Required action:
Looking at the entries, say how many lines contain the string "eighths". Offer nothing besides the number.

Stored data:
---------------

/-- A register name for destination sets (R214): s, v, m, a or c.fpflags. -/
inductive RegName where
  | s (r : SReg)
  | v (r : VReg)
  | m (r : MReg)
  | h (r : HReg)
  | a (r : AReg)
  | fpflags
  | ctl (n : Nat)
  deriving DecidableEq, Repr

/-- The fields of a fault that its packet reports (R377, R381, R382). -/
structure Trap where
  code : Nat
  addr : Nat := 0
  elem : Nat := 0
  info : Nat := 0
  aux : Nat := 0
  sub : Nat := 0
  srcPc : Option Nat := none
  deriving DecidableEq, Repr

/-- A long-latency instruction at its issue: its lookahead, the registers that it writes, its source operands src1, src2
and src3 as it read them (R214, R380), the matrix latch that it loads, by side and pair (R297), and whether it is a summary
instruction (R351). -/
structure Look where
  la : Nat
  dests : List RegName
  ops : Vector (BitVec 4096) 3
  latch : Option (Bool × Nat) := none
  summary : Bool := false
  deriving DecidableEq, Repr

/-- A fault that a long-latency instruction meets after its window has begun to issue (R379): the fault, the instruction's slot,
its lookahead, its source operands, and the matrix latch that it loads. -/
structure Late where
  trap : Trap
  pc : Nat
  size : Nat
  ops : Vector (BitVec 4096) 3
  latch : Option (Bool × Nat) := none
  deriving DecidableEq, Repr

/-- A value to be written to a register when a long-latency instruction completes (R214). -/
inductive RegWrite where
  | s (r : SReg) (v : Word)
  | v (r : VReg) (v : Vec)
  | fpflags (bits : Nat)
  deriving DecidableEq, Repr

/-- A lookahead window (R214): how many instructions it still holds, the owner's destination set, the results that the
owner has yet to write, whether the owner has completed, whether the owner is a summary instruction (R351) or a load of a matrix
operand, the operation that it awaits at a bank, and the fault that the owner is about to meet. -/
structure Window where
  left : Nat
  dests : List RegName
  writes : List RegWrite
  finished : Bool := false
  summary : Bool := false
  mload : Bool := false
  bank : Option Nat := none
  late : Option Late := none
  deriving DecidableEq, Repr

/-- A translation obtained for the current instruction of a context (R43, R44): the 64 KiB page number, and the leaf's
fields, or the fault code with its walk level and the entry read. -/
structure Xlat where
  page : Nat
  ok : Bool
  oa : Nat := 0
  attrs : Nat := 0
  code : Nat := 0
  level : Nat := 0
  ent : Nat := 0
  deriving DecidableEq, Repr

/-- A context (R177 to R182, R232): beside its registers, its state and what it waits for, with the bytes that a remote load
awaits, as (element, offset, length), and those that have come (R117, R393); its line; its repetition buffer; its windows, the
long-latency instruction that it issues, the replay record and the address to go on at after the replay (R379, R380). -/
structure Ctx where
  st : CtxSt := .idle
  prev : CtxSt := .idle
  pc : Nat := 0
  sregs : Vector Word 64 := Vector.replicate 64 0#64
  vregs : Vector Vec 32 := Vector.replicate 32 0#4096
  mregs : Vector Mask 8 := Vector.replicate 8 0#1024
  hregs : Vector Handle 16 := Vector.replicate 16 .idle
  round : Word := 0#64
  fpflags : Word := 0#64
  fpen : Word := 0#64
  mode : Word := 0#64
  doms : Vector Word 4 := Vector.replicate 4 0#64
  asid : Word := 0#64
  troot : Word := 0#64
  icount : Word := 0#64
  wake : Wake := .none
  deadline : Nat := 0
  met : Bool := false
  mid : Mid := .none
  entry : Entry := .seq
  srcPc : Option Nat := none
  line : Option LineBuf := none
  checked : Bool := false
  fetchReq : Option FetchReq := none
  refetched : Bool := false
  rep : RepBuf := {}
  windows : List Window := []
  replayV : Bool := false
  replay : Vector (BitVec 4096) 3 := Vector.replicate 3 0#4096
  ahead : Nat := 0
  skipTo : Nat := 0
  look : Option Look := none
  awaits : List (Nat × Nat × Nat) := []
  reply : List Byte := []
  passFault : Option (Nat × Nat) := none
  xlat : List Xlat := []
  node : Option Nat := none
  graph : Nat := 0
  codeBase : Nat := 0
  codeLim : Nat := 0
  incarnation : Nat := 0
  inGang : Bool := false
  interval : Nat := 0
  atGang : Bool := false
  upsets : List (Nat × Nat × Nat) := []
  blockedAt : Nat := 0
  ev : Nat := 0
  watch : Option Nat := none
  passing : Bool := false
  message : Bool := false
  deriving DecidableEq, Repr

/-! ## Cores -/

/-- The states of a sector in L1 (R86). A sector in S, E, M or W has its home's bytes, so only V holds bytes of its own. -/
inductive L1St where
  | i | s | e | m | w | v
  deriving DecidableEq, Repr

/-- One sector of an L1 line: its state and, for V, the bytes of the copy and the mask of bytes written and not yet sent
home, with the context that wrote them. -/
structure L1Sector where
  st : L1St := .i
  bytes : List Byte := []
  mask : Nat := 0
  writer : Nat := 0
  deriving DecidableEq, Repr

/-- An L1 line: 256 bytes of DRAM by its bank-local line number, four sectors (R86). -/
structure L1Line where
  line : Nat
  sec : Vector L1Sector 4 := Vector.replicate 4 {}
  deriving DecidableEq, Repr

/-- An entry of the dirty-address FIFO (R96, R98): a store or atomic to a sector; a store that clears EN of a format window,
by its stack and its number (R51); or a release marker. -/
inductive FifoEntry where
  | store (sector ctx : Nat) (req : ReqType)
  | disable (stack win ctx : Nat)
  | marker (ctx : Nat) (scope : Scope)
  deriving DecidableEq, Repr

/-- A sector of tidal stores in L1, of one context and the task in it, not yet sent home (R122, R123). -/
structure TidalSector where
  ctx : Nat
  inc : Nat
  sector : Nat
  mask : Nat
  bytes : List Byte
  deriving DecidableEq, Repr

/-- A TLB entry (R42): address space, virtual base, page size as a power of two, and the leaf's fields. -/
structure TlbEntry where
  asid : Nat
  va : Nat
  log2 : Nat
  oa : Nat
  attrs : Nat
  deriving DecidableEq, Repr

/-- The states of an operand latch (R292). -/
inductive LatchSt where
  | empty
  | loaded
  | poisoned (record : Nat)
  deriving DecidableEq, Repr

/-- An A latch pair of one member (R290): 16 rows of 64 elements, type and scales. -/
structure ALatch where
  st : LatchSt := .empty
  ty : ElemType := .s4
  rows : List Nat := []
  scales : List Nat := []
  deriving DecidableEq, Repr

/-- A slice of an accumulator (R290): 16 rows, element (r, n) at key 512 r + n. -/
structure AccSlice where
  valid : Bool := false
  cls : ElemType := .fp32
  n : Nat := 0
  words : SMap Half := []
  deriving DecidableEq, Repr

/-- One eighth of a B latch pair (R290, R296, R298): its rows as packed elements, type, form, width, scale indices, scales,
and the stack, window and line that its scales came from. -/
structure BEighth where
  st : LatchSt := .empty
  ty : ElemType := .s4
  sp : Bool := false
  n : Nat := 0
  rows : List Nat := []
  idx : List (Option Nat) := []
  scales : List Nat := []
  src : Option (Nat × Nat × Nat) := none
  deriving DecidableEq, Repr

/-- A B latch pair as published (R290). -/
structure BLatch where
  eighths : Vector BEighth 8 := Vector.replicate 8 {}
  scales : List Nat := []
  poison : Option Nat := none
  deriving DecidableEq, Repr

/-- A B shadow: the eighths written, each with its member's interval, and the scales of MSCALE with theirs (R293, R299). -/
structure BShadow where
  eighths : List (Nat × Nat × BEighth) := []
  scales : List (Nat × Nat × List Nat) := []
  deriving DecidableEq, Repr

/-- A matrix operand load under way (R297, R306): its context, A or B side, the pair, the eighth or latch to be written, and
the format error that it met: cause, stack, window and line. -/
structure MLoad where
  cid : Nat
  err : Option (Nat × Nat × Nat × Nat) := none
  bside : Bool
  pair : Nat
  interval : Nat
  a : ALatch
  b : BEighth
  deriving DecidableEq, Repr

/-- One side of a pair (R402 to R404): the partner's direction and core, the pairing context, whether this side leads, the
context at the last agreed point, the running CRC of the interval, whether nothing has run since that point, whether the
interval is to be closed and is closed, the core that owns its stores, the disagreements in a row, the incarnation of the task
that is paired, and whether an instruction is under way that is performed once, after a close (R403). -/
structure PairRec where
  dir : Nat
  partner : Nat
  ctx : Nat
  leader : Bool
  checkpoint : Ctx
  crc : Nat := 0xFFFFFFFF
  fresh : Bool := true
  want : Bool := false
  closed : Bool := false
  owner : Nat := 0
  disagreements : Nat := 0
  inc : Nat := 0
  direct : Bool := false
  deriving DecidableEq, Repr

/-- A context that waits at PAIR (R237): its number in its core, its direction, the end of its wait and its status
register. -/
structure PairAsk where
  ctx : Nat
  dir : Nat
  deadline : Nat
  dst : SReg
  deriving DecidableEq, Repr

/-- A core: its L1, FIFO with the number of entries that have left it, TLB, matrix slice with the upset words of its
accumulators, fault state, and the incarnations of its contexts, which its next tasks take (R397). -/
structure Core where
  l1 : List L1Line := []
  fifo : List FifoEntry := []
  fifoLeft : Nat := 0
  tidal : List TidalSector := []
  tlb : List TlbEntry := []
  frozen : Bool := false
  bwr : Bool := false
  fenced : Bool := false
  ckFrozen : Bool := false
  packet : BitVec 512 := 0#512
  pair : Option PairRec := none
  pairWait : Option PairAsk := none
  rot : Nat := 0
  alatch : Vector ALatch 2 := Vector.replicate 2 {}
  acc : Vector AccSlice 4 := Vector.replicate 4 {}
  halted : Option Nat := none
  mloads : List MLoad := []
  accUpsets : List (Nat × Nat × Nat) := []
  incs : Vector Nat 4 := Vector.replicate 4 0
  deriving DecidableEq, Repr
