/-- The marker at the head of a core's FIFO completes its release and closes its context's records (R98). -/
def markerAck (s : State) (core : Nat) : State :=
  match (s.core core).fifo with
  | .marker cid sc :: rest =>
    let s1 := raceClose (s.modCore core fun c => { c with fifo := rest, fifoLeft := c.fifoLeft + 1 }) cid sc
    s1.modCtx cid fun c => if c.mid = .marker then { c with mid := .released, st := if c.st = .stalled then .ready else c.st } else c
  | _ => s

/-- Room for one more entry in a core's FIFO: an instruction with more entries than the FIFO holds waits for the head to
leave, and goes on (R96, R97). DEDUCED, log entry 26. -/
def fifoRoom (s : State) (core : Nat) : Res State :=
  if (s.core core).fifo.length < 64 then .ok s
  else
    let s1 := markerAck (fifoAck s core) core
    if (s1.core core).fifo.length < 64 then .ok s1 else .error (.stall s)

/-- An entry placed in a core's FIFO (R96). -/
def fifoAdd (s : State) (core : Nat) (e : FifoEntry) : Res State :=
  (fifoRoom s core).map fun s1 => s1.modCore core fun c => { c with fifo := c.fifo ++ [e] }

/-- The entry of a store placed in the dirty-address FIFO: merged into the tail entry of the same sector, context and type
(R96). -/
def fifoPush (s : State) (cid sector : Nat) (req : ReqType) : Res State :=
  let e := FifoEntry.store sector cid req
  if (s.core (coreOf cid)).fifo.getLast? = some e then .ok s else fifoAdd s (coreOf cid) e

/-- A tidal sector put into L1's tidal sectors of a context's task (R122). -/
def tidalPut (ts : List TidalSector) (cid inc sector mask : Nat) (bytes : List Byte) : List TidalSector :=
  let own := fun t : TidalSector => t.ctx == cid && t.inc == inc && t.sector == sector
  if ts.any own then
    ts.map fun t => if own t then { t with mask := t.mask ||| mask, bytes := mergeBytes mask t.bytes bytes } else t
  else ts ++ [{ ctx := cid, inc := inc, sector := sector, mask := mask, bytes := bytes }]

/-- A tidal store, held in L1 as a V sector (R122): the copy of its published bytes, and the written bytes beside it. Of a
sector of a vault only the written bytes are held, for no copy of a vault's bytes is made in L1 or L2 (R75).
DESIGN CHOICE, log entry 76. -/
def tidalStore (s : State) (cid : Nat) (req : ReqType) (sector mask : Nat) (bytes : List Byte) : Res State := do
  let core := coreOf cid
  let x := l1Sec (s.core core) sector
  let s1 ← if x.st = .i && regionOf (sector * 64) != 1 then (l1Fetch s core sector .v).map fun r => r.2
    else l1Enter s core sector x
  let inc := (s.ctx cid).incarnation
  fifoPush (s1.modCore core fun c => { c with tidal := tidalPut c.tidal cid inc sector mask bytes }) cid sector req

/-- A core's own copy of a sector replaced, where its L1 holds the line. -/
def setCopy (s : State) (core sector : Nat) (x : L1Sector) : State :=
  modSector s sector fun k y => if k = core then x else y

/-- What a WT store leaves of its own core's copy: W and S copies stay, an E or M one becomes S, and a V one is given up once
its bytes have gone home (R91). DESIGN CHOICE, log entry 23. -/
def keptCopy : L1St → L1St
  | .w => .w | .i | .v => .i | .s | .e | .m => .s
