end Sys2Proof.Machine
end

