-- ==== Sys2Proof/Machine/Summary.lean ====
section
/-! DEFINITION. The summary instructions (R348 to R351). -/

namespace Sys2Proof.Machine
open Sys2Proof

/-- The coin source of a context's instruction: fast while c.mode.SFAST is set (R349). -/
def coinOf (s : State) : Coin := { fast := bit s.me.mode.toNat 1, drawn := s.free }

/-- A summary register's bits. -/
def sumBits (s : State) (r : VReg) : Nat := (s.rv r).toNat

/-- A register's value from summary bits. -/
def sumVec (x : Nat) : Vec := BitVec.ofNat 4096 x

/-- SQINS (R349): NaN elements are skipped and set invalid. -/
def execSqins (ty : ElemType) (dst a : VReg) (mask : BitVec 3) (s : State) : Host.Outcome State Fault Refusal :=
  run s (if !ty.isFloat || !sketchOk (sumBits s dst) then .error illegal
    else
      let xs := (activeOnes (actives s ty mask) (vElems ty (s.rv a))).map fun x => (convertElem .fp32 ty {} false x).1
      let (q, c, f) := xs.foldl (fun (q, c, f) x =>
        if isNan32 x then (q, c, f ||| flagNV) else let (q1, c1) := insertSketch c q x; (q1, c1, f))
        (Sketch.ofBits (sumBits s dst), coinOf s, 0)
      .ok (raiseFlags { s.setV dst (sumVec q.bits) with free := c.drawn } f))

/-- The types of keys (R348). -/
def keyType (ty : ElemType) : Bool := ty == .s32 || ty == .u32 || ty == .fp32

/-- SHINS (R349). -/
def execShins (ty : ElemType) (dst a : VReg) (mask : BitVec 3) (s : State) : Host.Outcome State Fault Refusal :=
  run s (if !keyType ty || !hittersOk (sumBits s dst) then .error illegal
    else .ok (s.setV dst (sumVec ((activeOnes (actives s ty mask) (vElems ty (s.rv a))).foldl insertHitter
      (Hitters.ofBits (sumBits s dst))).bits)))

/-- SDINS (R349). -/
def execSdins (ty : ElemType) (dst a : VReg) (mask : BitVec 3) (s : State) : Host.Outcome State Fault Refusal :=
  run s (if !keyType ty || !distinctOk (sumBits s dst) then .error illegal
    else .ok (s.setV dst (sumVec ((activeOnes (actives s ty mask) (vElems ty (s.rv a))).foldl insertDistinct
      (Distinct.ofBits (sumBits s dst))).bits)))

/-- A well-formed summary of a kind: 0 quantile, 1 heavy hitter, 2 distinct count (R350). -/
def summaryOk (kind x : Nat) : Bool :=
  match kind with
  | 0 => sketchOk x
  | 1 => hittersOk x
  | _ => distinctOk x

/-- The merge of two summaries of a kind (R340, R343, R345). -/
def mergeBits (kind : Nat) (c : Coin) (a b : Nat) : Nat × Coin :=
  match kind with
  | 0 => let (q, c1) := mergeSketch c (Sketch.ofBits a) (Sketch.ofBits b); (q.bits, c1)
  | 1 => ((mergeHitters (Hitters.ofBits a) (Hitters.ofBits b)).bits, c)
  | _ => ((mergeDistinct (Distinct.ofBits a) (Distinct.ofBits b)).bits, c)

/-- The merge, or none where a summary is not well formed (R349, R350). -/
def mergeKind (kind : Nat) (c : Coin) (a b : Nat) : Option (Nat × Coin) :=
  if summaryOk kind a && summaryOk kind b then some (mergeBits kind c a b) else none

/-- SMERGE (R349). -/
def execSmerge (la : BitVec 4) (dst a b : VReg) (kind : BitVec 2) (s : State) : Host.Outcome State Fault Refusal :=
  runLong s la [.v dst] (match mergeKind kind.toNat (coinOf s) (sumBits s a) (sumBits s b) with
    | none => .error illegal
    | some (x, c) => .ok ({ s with free := c.drawn }, [.v dst (sumVec x)]))

/-- SQQ (R341, R349). -/
def execSqq (la : BitVec 4) (dst : SReg) (a : VReg) (q : SReg) (s : State) : Host.Outcome State Fault Refusal :=
  let r := quantile (Sketch.ofBits (sumBits s a)) ((s.rs q).toNat % 2 ^ 32)
  longFp s la (sketchOk (sumBits s a)) true (.s dst) (.s dst (wd r.1)) r.2

/-- SQRANK (R341, R349). -/
def execSqrank (la : BitVec 4) (dst : SReg) (a : VReg) (x : SReg) (s : State) : Host.Outcome State Fault Refusal :=
  let r := rankOf (Sketch.ofBits (sumBits s a)) ((s.rs x).toNat % 2 ^ 32)
  longFp s la (sketchOk (sumBits s a)) true (.s dst) (.s dst (wd r.1)) r.2

/-- SHTOP (R343, R349). -/
def execShtop (dst : SReg) (a : VReg) (j : SReg) (s : State) : Host.Outcome State Fault Refusal :=
  let l := canonical (Hitters.ofBits (sumBits s a)).entries
  let n := (s.rs j).toNat
  run s (if hittersOk (sumBits s a) then
      let e := if n < l.length then l.getD n (0, 0) else (0, 0)
      .ok (s.setS dst (wd (e.1 + e.2 * 2 ^ 32)))
    else .error illegal)

/-- SDEST (R345, R349). -/
def execSdest (dst : SReg) (a : VReg) (s : State) : Host.Outcome State Fault Refusal :=
  run s (if distinctOk (sumBits s a) then .ok (s.setS dst (wd (estimate (Distinct.ofBits (sumBits s a)))))
    else .error illegal)

/-- SCOIN (R349): sets COIN, or makes an empty sketch with it. -/
def execScoin (dst : VReg) (a : SReg) (init : Bool) (s : State) : Host.Outcome State Fault Refusal :=
  let coin := (s.rs a).toNat % 2 ^ 32
  run s (if init then .ok (s.setV dst (sumVec ({ coin := coin } : Sketch).bits))
    else if sketchOk (sumBits s dst) then .ok (s.setV dst (sumVec (setFld (sumBits s dst) 160 32 coin)))
    else .error illegal)

end Sys2Proof.Machine
end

---------------

Response to the task:
3